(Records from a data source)

§

-- ==== Sys2Proof/Machine/Ops.lean ====
section
/-! DEFINITION. The named operations over the state: units, memories, registers, landings, the memory model,
translation, taking a trap and returning from one. -/

namespace Sys2Proof.Machine

/-- The number by which the lines of a request's walks are kept. -/
def walksKey (u id : Nat) : Nat := u + 16384 * id

/-- The channel of a physical address: 32 × stack + 4 × group + offset[8:7], and its bank (22 R376). -/
def channelOf (pa : Nat) : Nat := pa / 2 ^ 36 % 16 * 32 + pa / 2 ^ 33 % 8 * 4 + pa / 128 % 4
def bankOf (pa : Nat) : Nat := Config.bankHash (pa / 512 % 2 ^ 24) % 32

/-! ### Memories -/

/-- The byte at an address; an unlisted address reads 0 (log entry 2). -/
def Memory.get : Memory → Nat → BitVec 8
  | [], _ => 0
  | (j, b) :: t, a => if j = a then b else Memory.get t a

/-- Writes one byte and keeps the canonical form. -/
def Memory.set : Memory → Nat → BitVec 8 → Memory
  | [], a, v => if v = 0 then [] else [(a, v)]
  | (j, b) :: t, a, v =>
    if a < j then (if v = 0 then (j, b) :: t else (a, v) :: (j, b) :: t)
    else if j = a then (if v = 0 then t else (a, v) :: t)
    else (j, b) :: Memory.set t a v

/-- Every cell lies above `lo` and holds no zero, and addresses rise. -/
def Memory.wfFrom : Nat → Memory → Bool
  | _, [] => true
  | lo, (j, b) :: t => decide (lo ≤ j) && (b != 0) && Memory.wfFrom (j + 1) t

/-- The canonical form. -/
def Memory.wf (m : Memory) : Bool := Memory.wfFrom 0 m

/-- Writes bytes at consecutive addresses. -/
def Memory.write (m : Memory) (a : Nat) : List (BitVec 8) → Memory
  | [] => m
  | b :: bs => Memory.write (Memory.set m a b) (a + 1) bs

def Memory.read (m : Memory) (a n : Nat) : List (BitVec 8) := (List.range n).map fun i => m.get (a + i)

/-- The little-endian number of n bytes (00 R5). -/
def Memory.readNat (m : Memory) (a n : Nat) : Nat := ofBytesLE (m.read a n)

/-- Bytes as a bit vector, the lowest address lowest. -/
def bytesToBits (n : Nat) (bs : List (BitVec 8)) : BitVec n := BitVec.ofNat n (ofBytesLE bs)

/-- The first n bytes of a bit vector. -/
def bitsToBytes (n : Nat) {w : Nat} (v : BitVec w) : List (BitVec 8) := bytesLE n v.toNat

/-- n undefined bytes, by the free-value count. -/
def freeBytes (k n : Nat) : List (BitVec 8) := (List.range n).map fun i => Config.freeByte k i

/-- Sectors of 32 bytes that n bytes at a touch (08 R181). -/
def sectorsOf (a n : Nat) : List Nat :=
  if n = 0 then [] else (List.range ((a + n - 1) / 32 - a / 32 + 1)).map (· + a / 32)

/-- Whether a sector is poisoned or uncorrectable. The codes are 0 good, 1 poisoned, 2 a single-bit error that no read has
met yet, 3 uncorrectable and not marked poisoned yet (08 R181). -/
def badSector (p : Memory) (i : Nat) : Bool := (p.get i).getLsbD 0

/-- The first poisoned or uncorrectable sector that n bytes at a touch. -/
def firstPoison (p : Memory) (a n : Nat) : Option Nat := (sectorsOf a n).find? (badSector p)

/-- Whether byte i of a sector lies in one of some ranges: address and length. -/
def coversByte (ranges : List (Nat × Nat)) (a : Nat) : Bool := ranges.any fun r => decide (r.1 ≤ a ∧ a < r.1 + r.2)

/-- Whether ranges written together cover a sector whole. -/
def coversSector (ranges : List (Nat × Nat)) (i : Nat) : Bool := (List.range 32).all fun j => coversByte ranges (32 * i + j)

§

→ **The task**
Scan the records above for the lines holding "Memory.wfFrom (j + 1) t" and "if n = 0 then". Transcribe those two and every line between them word for word, and no others.

→ **Answer space**
  | lo, (j, b) :: t => decide (lo ≤ j) && (b != 0) && Memory.wfFrom (j + 1) t

/-- The canonical form. -/
def Memory.wf (m : Memory) : Bool := Memory.wfFrom 0 m

/-- Writes bytes at consecutive addresses. -/
def Memory.write (m : Memory) (a : Nat) : List (BitVec 8) → Memory
  | [] => m
  | b :: bs => Memory.write (Memory.set m a b) (a + 1) bs

def Memory.read (m : Memory) (a n : Nat) : List (BitVec 8) := (List.range n).map fun i => m.get (a + i)

/-- The little-endian number of n bytes (00 R5). -/
def Memory.readNat (m : Memory) (a n : Nat) : Nat := ofBytesLE (m.read a n)

/-- Bytes as a bit vector, the lowest address lowest. -/
def bytesToBits (n : Nat) (bs : List (BitVec 8)) : BitVec n := BitVec.ofNat n (ofBytesLE bs)

/-- The first n bytes of a bit vector. -/
def bitsToBytes (n : Nat) {w : Nat} (v : BitVec w) : List (BitVec 8) := bytesLE n v.toNat

/-- n undefined bytes, by the free-value count. -/
def freeBytes (k n : Nat) : List (BitVec 8) := (List.range n).map fun i => Config.freeByte k i

/-- Sectors of 32 bytes that n bytes at a touch (08 R181). -/
def sectorsOf (a n : Nat) : List Nat :=
  if n = 0 then [] else (List.range ((a + n - 1) / 32 - a / 32 + 1)).map (· + a / 32)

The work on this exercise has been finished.